PROMPT>
Identify every line in the records below that contains the word "notes", and reproduce each one.

SUPPLIED ENTRIES>
┏━━

-- ==== Sys2Proof/Certificates/Slice0/Obligations.lean ====
section
/-! DEFINITION. The statements for the provers, in the order of spec/: encoding, the step and its stops, the classifier, the decoders, dispatch, the repository, the transmitter, the carrier, RESET, and the rules over all operations. -/

open Sys2Proof Sys2Proof.Machine

/-! ### Encoding (30_encoding.md) -/

/-- Tier 3. No bit of a command word is dropped: the word of an operation decodes to it, at every value of every operand (R80, R82, R83). -/
def Obligations.DecodeOfEncodeIsTheOperation : Prop :=
  ∀ i : Instr, decode (encode i) = .ok i

/-- Every valid word is the word of the operation it spells (R80, R82). -/
def Obligations.EncodeOfDecodeIsTheWord : Prop :=
  ∀ (w : CommandWord) (i : Instr), decode w = .ok i → encode i = w

/-- R85: the invalid words are those with a reserved opcode or a reserved bit of R82 set, and decoding is total on them. -/
def Obligations.InvalidWordsAreTheReservedOnes : Prop :=
  ∀ w : CommandWord, (∃ e, decode w = .error e) ↔
    (w &&& 0xF#64 = 0x0#64 ∨ (0x6#64 ≤ w &&& 0xF#64 ∧ w &&& 0xF#64 ≤ 0xE#64) ∨
     (w &&& 0xF#64 = 0x1#64 ∧ w >>> 36 ≠ 0#64) ∨
     ((w &&& 0xF#64 = 0x2#64 ∨ w &&& 0xF#64 = 0x3#64 ∨ w &&& 0xF#64 = 0x5#64 ∨ w &&& 0xF#64 = 0xF#64) ∧ w >>> 4 ≠ 0#64) ∨
     (w &&& 0xF#64 = 0x4#64 ∧ w >>> 59 ≠ 0#64))

/-- Words of 95_test_vectors.md section 2.1 (V-E1 to V-E8, V-E15, V-E17, V-E18) decode as they say. -/
def Obligations.SpecWordsDecodeAsTheSpecSays : Prop :=
  decode 0x0000000000F42401#64 = .ok (.edge 1000000#32) ∧
  decode 0x0000000FFFFFFFF1#64 = .ok (.edge 0xFFFFFFFF#32) ∧
  decode 0x0000000000000002#64 = .ok .avail ∧
  decode 0x0000000000000003#64 = .ok .read ∧
  decode 0x00000000D007F824#64 = .ok (.send 0x02#7 0x00FF#16 0x1A#32) ∧
  decode 0x07FFFFFFFFFFF824#64 = .ok (.send 0x02#7 0xFFFF#16 0xFFFFFFFF#32) ∧
  decode 0x0000000000000005#64 = .ok .txdone ∧
  decode 0x000000000000000F#64 = .ok .reset ∧
  decode 0x0000000000000004#64 = .ok (.send 0x00#7 0x0000#16 0#32) ∧
  decode 0x00000000000007F4#64 = .ok (.send 0x7F#7 0x0000#16 0#32) ∧
  decode 0x0000000000000044#64 = .ok (.send 0x04#7 0x0000#16 0#32)

/-- The word of an assembled line: `OP | (TS << 4)`, and `4 | (SEL << 4) | (ADDR << 11) | (CMD << 27)` (the last sentence of R89). -/
def Obligations.EncodingFollowsTheAssemblerFormula : Prop :=
  (∀ ts : Time, encode (.edge ts) = 1#64 ||| (ts.setWidth 64 <<< 4)) ∧
  (∀ (sel : BitVec 7) (addr : BitVec 16) (cmd : BitVec 32),
    encode (.send sel addr cmd) =
      4#64 ||| (sel.setWidth 64 <<< 4) ||| (addr.setWidth 64 <<< 11) ||| (cmd.setWidth 64 <<< 27))

/-! ### The step and its stops (20_memory.md, 60_exceptions.md) -/

/-- When the agent at turn holds a valid word of an operation of its own that is enabled, the step is exec of that operation, on the state whose front turn and front word are taken. Turns and queues are the model's (notes/assumptions/1.md). -/
def Obligations.StepRunsTheDecodedOperation : Prop :=
  ∀ (s : State) (a : Agent) (rest : List Agent) (w : CommandWord) (ws : List CommandWord) (i : Instr),
    s.config.wellFormed = true → s.fault = none → s.turns = a :: rest → s.inbox.of a = w :: ws →
    decode w = .ok i → owner i = a → enabled i s = true →
    step s = exec i { s with turns := rest, inbox := s.inbox.put a ws }

/-- R226: an agent whose next operation is not enabled (a SEND while TX_BUSY = 1, a TX_DONE while TX_BUSY = 0) is stuck: its turn passes, its word stays with it, and no register changes. Turns and queues are the model's (notes/assumptions/1.md, 2.md). -/
def Obligations.StuckAgentKeepsItsWord : Prop :=
  ∀ (s : State) (a : Agent) (rest : List Agent) (w : CommandWord) (ws : List CommandWord) (i : Instr),
    s.config.wellFormed = true → s.fault = none → s.turns = a :: rest → s.inbox.of a = w :: ws →
    decode w = .ok i → owner i = a →
    ((∃ sel addr cmd, i = .send sel addr cmd) ∧ s.txBusy = true ∨ i = .txdone ∧ s.txBusy = false) →
    step s = .next { s with turns := rest }

/-- An invalid word is refused, whichever agent holds it, and so is a word of an operation the agent does not own (R85, R223; the second by notes/assumptions/7.md). -/
def Obligations.StepRefusesInvalidAndForeignWords : Prop :=
  ∀ (s : State) (a : Agent) (rest : List Agent) (w : CommandWord) (ws : List CommandWord),
    s.config.wellFormed = true → s.fault = none → s.turns = a :: rest → s.inbox.of a = w :: ws →
    (∀ e, decode w = .error e → step s = .refused (.invalidWord e)) ∧
    (∀ i, decode w = .ok i → owner i ≠ a → step s = .refused (.notOwner w))

/-- A fault is sticky: with FAULT set no operation runs, RESET included; the stop is the outcome `fault` with the recorded reason (R224; the outcome by notes/assumptions/3.md). -/
def Obligations.FaultIsSticky : Prop :=
  ∀ (s : State) (f : Fault), s.fault = some f →
    (∀ i : Instr, exec i s = .fault f) ∧ (s.config.wellFormed = true → step s = .fault f)

/-- A configuration that breaks R9 is refused before any operation (R225), each check of R9 at one configuration that breaks it alone or first. Two points are the model's choice: that the step answers `badConfiguration`, and does so ahead of FAULT (DESIGN CHOICE, notes/assumptions/5.md), and that the Sony table with BIT_HI = 1800 is ill formed, because the range BIT_LO to BIT_HI counts as a window in R9(3) (DEDUCED, notes/assumptions/12.md). -/
def Obligations.IllFormedConfigurationIsRefused : Prop :=
  (∀ s : State, s.config.wellFormed = false → step s = .refused .badConfiguration) ∧
  (∀ e : BitVec 16, (Config.standard e).wellFormed = true ↔ e &&& 0x03FC#16 ≠ 0#16) ∧
  (∀ e : BitVec 16, ∀ c ∈
    [ { Config.standard e with necRepeatSpace := ⟨2250#16, ⟨2812#16, 1688#16⟩⟩ },
      { Config.standard e with necRepeatSpace := ⟨2250#16, ⟨1688#16, 3375#16⟩⟩ },
      { Config.standard e with sony := { (Config.standard e).sony with bitHi := 1800#16 } },
      { Config.standard e with pan := { (Config.standard e).pan with bitMid := 323#16 } },
      { Config.standard e with nec := { (Config.standard e).nec with timeout := 11250#16 } },
      { Config.standard e with dutyNum := 2 },
      { Config.standard e with carrierSony := 0 } ], c.wellFormed = false)

/-! ### The classifier (40_classifier.md) -/

/-- R101: `d = min(sub32(now, LAST_EDGE), 0xFFFF)`; the sentinel exactly from 65535 on, the elapsed time exactly below. -/
def Obligations.ClassifierSaturates : Prop :=
  ∀ now last : Time,
    (classify now last).toNat = min ((now.toNat + 2 ^ 32 - last.toNat) % 2 ^ 32) 65535 ∧
    (classify now last = 0xFFFF#16 ↔ 65535 ≤ (now.toNat + 2 ^ 32 - last.toNat) % 2 ^ 32)

/-! ### The decoders (41_decoders.md) -/

/-- R118: the value of a duration in the value-carrying half, and the corner cases with the NEC defaults. -/
def Obligations.BitValueOfADuration : Prop :=
  (∀ (t : Timing) (d : Duration),
    (t.bitLo ≤ d → d < t.bitMid → bitval t d = some false) ∧
    (t.bitMid ≤ d → d ≤ t.bitHi → bitval t d = some true) ∧
    (¬(t.bitLo ≤ d ∧ d < t.bitMid) → ¬(t.bitMid ≤ d ∧ d ≤ t.bitHi) → bitval t d = none)) ∧
  (∀ e : BitVec 16, [419#16, 420#16, 1124#16, 1125#16, 2112#16, 2113#16].map (bitval (Config.standard e).nec) =
    [none, some false, some false, some true, some true, none])

/-- R120: in every state a duration at or above `TO` sends the instance to IDLE with CNT = 0 and BUF = 0, and yields nothing. -/
def Obligations.TimeoutSendsAnyStateToIdle : Prop :=
  ∀ (n : Nat) (kind : Kind) (t : Timing) (rs : Option Window) (d : Duration) (x : Decoder n),
    t.timeout ≤ d → fsmStep kind t rs d x = ({ st := .idle, cnt := 0#6, buf := 0#n }, .nothing)

/-- In a well-formed table no duration at or above `TO` fits a window or has a bit value, so that a timeout and a mismatch have the same effect (the consequence R116 draws from R9(5)). -/
def Obligations.TimeoutFitsNoWindow : Prop :=
  ∀ (t : Timing) (extra : List Window) (d : Duration), t.wellFormed extra = true → t.timeout ≤ d →
    t.leadMark.window.contains d = false ∧ t.leadSpace.window.contains d = false ∧
    t.half.window.contains d = false ∧ bitval t d = none ∧ ∀ w ∈ extra, w.contains d = false

/-- R121: below the timeout, a duration in the lead-mark window sends the instance to LEAD and clears CNT and BUF, in every state. -/
def Obligations.LeadMarkRestartsAnyState : Prop :=
  ∀ (n : Nat) (kind : Kind) (t : Timing) (rs : Option Window) (d : Duration) (x : Decoder n),
    d < t.timeout → t.leadMark.window.lo ≤ d → d ≤ t.leadMark.window.hi →
    fsmStep kind t rs d x = ({ st := .lead, cnt := 0#6, buf := 0#n }, .nothing)

/-- The state-specific transitions on a duration that is neither a timeout nor a lead mark: IDLE stays (R122); LEAD goes to MARK on a lead space (R123), reports the repeat code on a repeat space (R124), else goes to IDLE (R125); the half that carries no value is checked (R126, R129); the other half takes a bit (R127, R128). -/
def Obligations.TransitionsOfEachState : Prop :=
  ∀ (n : Nat) (t : Timing) (rs : Option Window) (d : Duration) (x : Decoder n),
    d < t.timeout → ¬(t.leadMark.window.lo ≤ d ∧ d ≤ t.leadMark.window.hi) →
    (∀ kind, x.st = .idle → fsmStep kind t rs d x = (x, .nothing)) ∧
    (∀ kind, x.st = .lead →
      fsmStep kind t rs d x =
        if t.leadSpace.window.lo ≤ d ∧ d ≤ t.leadSpace.window.hi then ({ x with st := .mark }, .nothing)
        else if rs.any (fun w => decide (w.lo ≤ d ∧ d ≤ w.hi)) = true then (Decoder.idle, .repeatCode)
        else (Decoder.idle, .nothing)) ∧
    (x.st = .mark → fsmStep .dist t rs d x =
      if t.half.window.lo ≤ d ∧ d ≤ t.half.window.hi then ({ x with st := .space }, .nothing) else (Decoder.idle, .nothing)) ∧
    (x.st = .space → fsmStep .dist t rs d x = takeBit t d .mark x) ∧
    (x.st = .mark → fsmStep .width t rs d x = takeBit t d .space x) ∧
    (x.st = .space → fsmStep .width t rs d x =
      if t.half.window.lo ≤ d ∧ d ≤ t.half.window.hi then ({ x with st := .mark }, .nothing) else (Decoder.idle, .nothing))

┗━━

EXERCISE RESPONSE>
/-- When the agent at turn holds a valid word of an operation of its own that is enabled, the step is exec of that operation, on the state whose front turn and front word are taken. Turns and queues are the model's (notes/assumptions/1.md). -/
/-- R226: an agent whose next operation is not enabled (a SEND while TX_BUSY = 1, a TX_DONE while TX_BUSY = 0) is stuck: its turn passes, its word stays with it, and no register changes. Turns and queues are the model's (notes/assumptions/1.md, 2.md). -/
/-- An invalid word is refused, whichever agent holds it, and so is a word of an operation the agent does not own (R85, R223; the second by notes/assumptions/7.md). -/
/-- A fault is sticky: with FAULT set no operation runs, RESET included; the stop is the outcome `fault` with the recorded reason (R224; the outcome by notes/assumptions/3.md). -/
/-- A configuration that breaks R9 is refused before any operation (R225), each check of R9 at one configuration that breaks it alone or first. Two points are the model's choice: that the step answers `badConfiguration`, and does so ahead of FAULT (DESIGN CHOICE, notes/assumptions/5.md), and that the Sony table with BIT_HI = 1800 is ill formed, because the range BIT_LO to BIT_HI counts as a window in R9(3) (DEDUCED, notes/assumptions/12.md). -/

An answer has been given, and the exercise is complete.